━━ RECORDS SUPPLIED

-- ==== Sys2Proof/Machine/Core.lean ====
section
/-! DEFINITION. The machine as the host takes it. -/

def Sys2Proof.core : Host.Core :=
  { State := Sys2Proof.Machine.State, Fault := Sys2Proof.Machine.Fault, Refusal := Sys2Proof.Machine.Refusal,
    step := Sys2Proof.Machine.step, reset := Sys2Proof.Machine.State.reset }
end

━━━━

▶ _PROBLEM TO WORK ON_:
All lines from the one holding "step := Sys2Proof.Machine.step, reset" through the final line of the material must be set down exactly, and nothing else may be added.

▶ _SOLUTION TO THIS TASK_:
    step := Sys2Proof.Machine.step, reset := Sys2Proof.Machine.State.reset }
end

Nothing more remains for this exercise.